U.S. natural gas futures fell 2% Friday to a fresh two-week low, the contract's eighth daily decline in a row, weighed by a combination of record production, high storage levels and low spot prices.
The dropoff accelerated after Thursday's surprise bearish EIA report, which said gas inventories rose by a larger than expected 97B cf, compared to a five-year-average increase of 85B cf/day; total inventories now stand at 3.626T cf, and a storage surplus that was 4.8% above the five-year average a week ago widened to 5.1%.
The Israel-Hamas war is raising uncertainty into all commodities, including energy futures; for natural gas, the fighting is disrupting supply coming out of the region at the same time winter cold temperatures descend on Europe.
Front-month Nymex natural gas (NG1:COM) for November delivery ended the week -10.4% at $2.899/MMBtu, its lowest settlement since October 2 and down 35% YTD.
ETFs: (NYSEARCA:UNG), (UGAZF), (BOIL), (KOLD), (UNL), (FCG)
Data provider LSEG said gas output in the Lower 48 U.S. states rose to an average of 103.6B cf/day so far in October - which would be a monthly record if the pace continues - up from 102.6B cf/day in September and a record high of 103.1B cf/day in July.
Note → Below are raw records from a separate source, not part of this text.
-- ==== Sys2Proof/Machine/Volume.lean ====
section
/-! DEFINITION. Records, segments and volumes of the flash as data (15_timberyard_recorder.md R352, R358, R364). -/

namespace Sys2Proof

open Machine

/-- The 2048 bytes of a record. Pad, journal and checkpoint records are bytes of the engine's own. -/
def Chunk.bytes (c : Chunk) : List Byte :=
  if c.typ = 0 ∨ c.typ = 5 ∨ c.typ = 6 then c.body
  else
    let head := beBytes 1 c.typ ++ beBytes 1 c.flags ++ beBytes 2 c.channel ++ beBytes 2 c.stream ++ beBytes 6 c.first ++
      beBytes 8 c.time ++ beBytes 2 c.samples ++ beBytes 2 c.absent ++ beBytes 4 c.seq
    let body := (c.body ++ List.replicate 2016 0).take 2016
    head ++ leBytes 4 (crc32 (head ++ body)) ++ body

/-- Key of block `b` of channel `ch`. -/
def blockKey (ch b : Nat) : Nat := ch * 2 ^ 24 + b
def keyChan (k : Nat) : Nat := k / 2 ^ 24

def Volume.eraseCount (v : Volume) (b : Nat) : Nat := mget 0 v.erases b

/-- The block of `l` with the fewest erases, the first of equals. -/
def Volume.leastWorn (v : Volume) : List Nat → Option Nat
  | [] => none
  | b :: l => match v.leastWorn l with
    | none => some b
    | some c => if v.eraseCount c < v.eraseCount b then some c else some b

/-- Blocks of `l` on channel `ch`. -/
def onChannel (l : List Nat) (ch : Nat) : List Nat := l.filter fun b => keyChan b == ch

/-- Segments that the free blocks make: one block on each of the 8 channels (R352). -/
def Volume.freeSegs (v : Volume) : Nat :=
  (List.range 8).foldl (fun m ch => min m (onChannel v.free ch).length) v.free.length

/-- Every block of the volume on channel `ch`. -/
def Volume.blocksOn (v : Volume) (ch : Nat) : List Nat :=
  onChannel (v.free ++ v.spare ++ v.dirty ++ v.segs.flatMap fun g => g.blocks) ch

/-- Station time of the newest sample of a chunk. -/
def Chunk.newest (c : Chunk) : Nat := c.time + (c.samples - 1) * 2 ^ 32 / 48000

/-- Every chunk of a segment, in the order programmed. -/
def Segment.chunks (g : Segment) : List Chunk :=
  g.stripes.flatMap (fun st => st.flatten) ++ g.cur.flatMap fun p => p.2

/-- Recorder chunks of a segment. -/
def Segment.recorded (g : Segment) : List Chunk := g.chunks.filter fun c => c.typ == 1

def Segment.newest (g : Segment) : Nat := g.recorded.foldl (fun m c => max m c.newest) 0

/-- Open a segment on the least-worn free blocks (R352, R364); none where a channel has no free block. -/
def Volume.newSeg (v : Volume) (typ cls : Nat) : Option Volume :=
  let bs := (List.range 8).filterMap fun ch => v.leastWorn (onChannel v.free ch)
  if bs.length = 8 then
    let old := if typ = 6 then v.segs.filter fun g => g.typ == 6 else []
    some { v with
      next := v.next + 1
      free := v.free.filter fun b => !bs.contains b
      dirty := v.dirty ++ old.flatMap fun g => g.blocks
      segs := (v.segs.filter fun g => !(old.any fun o => o.seq == g.seq)) ++ [⟨v.next, typ, cls, bs, [], [], false, false, []⟩] }
  else none

/-- The open segment of a TYPE and class. -/
def Volume.openSeg (v : Volume) (typ cls : Nat) : Option Segment :=
  v.segs.find? fun g => !g.closed && g.typ == typ && g.cls == cls

end Sys2Proof
end

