/-- A write to the SYS, PWR, SVC, TEL and FUS pages. -/
def State.putSystem (s : State) (m off : Nat) (v : Reg32) : Option State :=
  if off = SYS_CTRL then some (s.writeSysCtrl v)
  else if MSIX_TABLE ≤ off ∧ off < MSIX_PBA then some (s.putMsix off v)
  else if off = FUS_CTRL then some (s.writeFusCtrl m v)
  else if off = PWR_MODE_REQ then some (s.writeModeReq v)
  else if off = PWR_ISL_REQ then some (s.writeIslReq m v)
  else if off = PWR_BOOT_CTRL then some (s.writeBootCtrl m v)
  else if off = PWR_WDT_KICK then some s
  else if off = SVC_CTRL then some (s.writeSvcCtrl m v)
  else if off = TEL_CTRL then some (s.writeTelCtrl v)
  else none

/-- A write to the TRS, CRN, CHS and MEM pages. -/
def State.putFabric (s : State) (m off : Nat) (v : Reg32) : Option State :=
  if off = TRS_CHECK_CTRL then some (s.writeCheckCtrl v)
  else if off = CRN_DOORBELL then some s.ringDoorbell
  else if off = CRN_STORE_CTRL then some (s.writeStoreCtrl m v)
  else if off = CHS_RESET then some (s.writeChsReset m v)
  else if CHS_DOORBELL ≤ off ∧ off ≤ CHS_DOORBELL + 0x10000 ∧ (off - CHS_DOORBELL) % 0x1000 = 0 then
    some (s.writeChsDoorbell ((off - CHS_DOORBELL) / 0x1000) v)
  else if off = MEM_CTRL then some (s.putLimited m off 2 v)
  else if MEM_BANK_STATE ≤ off ∧ off < MEM_BANK_STATE + 32 then
    some (s.writeBankState m ((off - MEM_BANK_STATE) / 4) v)
  else none

/-- A write to the PLB pages. -/
def State.putPlumb (s : State) (m off : Nat) (v : Reg32) : Option State :=
  let k := off % 0x1000 / 16 - 4
  if off = PLB_CTRL then some (s.writePlbCtrl m v)
  else if off = PLB_LOOP_CTRL then some (s.writeLoopCtrl v)
  else if off = PLB_SYN_FREQ then some (s.writeSynFreq v)
  else if off = PLB_HOLD_CFG ∨ off = PLB_OSC_CFG then some (s.wr off v).refreshHold
  else if off / 0x1000 = 0x31 ∧ off % 16 = 0 then some ((s.wr off v).refEnabled k (s.refOn k))
  else if off = PLB_TIME_CTRL then some (s.writeTimeCtrl m v)
  else if off / 0x1000 = 0x33 ∧ off % 16 = 0 ∧ off < 0x33140 then some (s.writeCmpCtrl k v)
  else none

/-- Two enables of a port page, its other fields already written. -/
def State.putEnables (s : State) (d : Nat) (v : Reg32) : State :=
  (s.writeEnable d (v.getLsbD 30)).writeEnable (d + 1) (v.getLsbD 31)

/-- A write to the PRT, AES, LNE, NET and MLT pages. -/
def State.putOuter (s : State) (m off : Nat) (v : Reg32) : Option State :=
  let p := off / 0x1000
  let o := off % 0x1000
  if 0x80 ≤ p ∧ p < 0xa0 ∧ o = 0xc0 then some ((s.wr off v).grpWritten s ((p - 0x80) / 4))
  else if 0x80 ≤ p ∧ p < 0xa0 ∧ o = 0x40 then
    some (((s.wr off ((v &&& 0x3FFFFFFF) ||| (s.rd off &&& 0xC0000000)))).putEnables (2 * (p - 0x80)) v)
  else if 0xa0 ≤ p ∧ p < 0xb0 ∧ o = 0x40 then
    some (((s.wr off ((v &&& 0x3FFFFFFF) ||| (s.rd off &&& 0xC0000000)))).putEnables (64 + 2 * (p - 0xa0)) v)
  else if 0xa0 ≤ p ∧ p < 0xb0 ∧ o = 0x48 then some (s.writeTxUpd (p - 0xa0) v)
  else if 0xb0 ≤ p ∧ p ≤ 0xbb ∧ o = 0x40 then some (s.writeLneCtrl (p - 0xb0) v)
  else if 0xb0 ≤ p ∧ p ≤ 0xbb ∧ o = 0x48 then some (s.writeTaps (p - 0xb0) v)
  else if 0xb0 ≤ p ∧ p ≤ 0xbb ∧ o = 0x50 then some (s.writeLneTest m (p - 0xb0) v)
  else if off = LNE_COM_CTRL then some (s.writeComCtrl m v)
  else if p = 0xc0 ∧ o < 0xc0 ∧ o % 0x20 = 0 then some (s.putLimited m off 0x7E000000 v).refreshLanes
  else if p = 0xc1 ∧ o % 0x20 = 0 then some (s.writePtpCtrl ((o - 0x40) / 0x20) v)
  else if off = NET_TT_CTRL ∨ off = NET_TT_TIME ∨ off = NET_TT_BASE then some (s.writeTt off v)
  else if off = MLT_GCTRL then
    some ((List.range 64).foldl (fun s c => s.refreshSense c) (s.putLimited m off 0x80000000 v))
  else if off = MLT_DIAG_CMD then some (s.writeDiagCmd m v)
  else if 0x100 ≤ p ∧ o = 0x6c then some (s.writeMltCmd (p - 0x100) v)
  else if 0x100 ≤ p ∧ o = 0x88 then some (s.writeSweep (p - 0x100) v)
  else none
LSEG also sees U.S. gas demand, including exports, easing to 96.9B cf/day next week from 97.6B cf/day this week, with milder weather coming before soaring to 105B cf/day in two weeks once the weather turns seasonally colder.
Gas flows to the seven biggest U.S. LNG export plants rose to 13.6B cf/day so far in October with the return of Berkshire Hathaway Energy's Cove Point export plant in Maryland from a maintenance outage, up from 12.6B cf/day in September.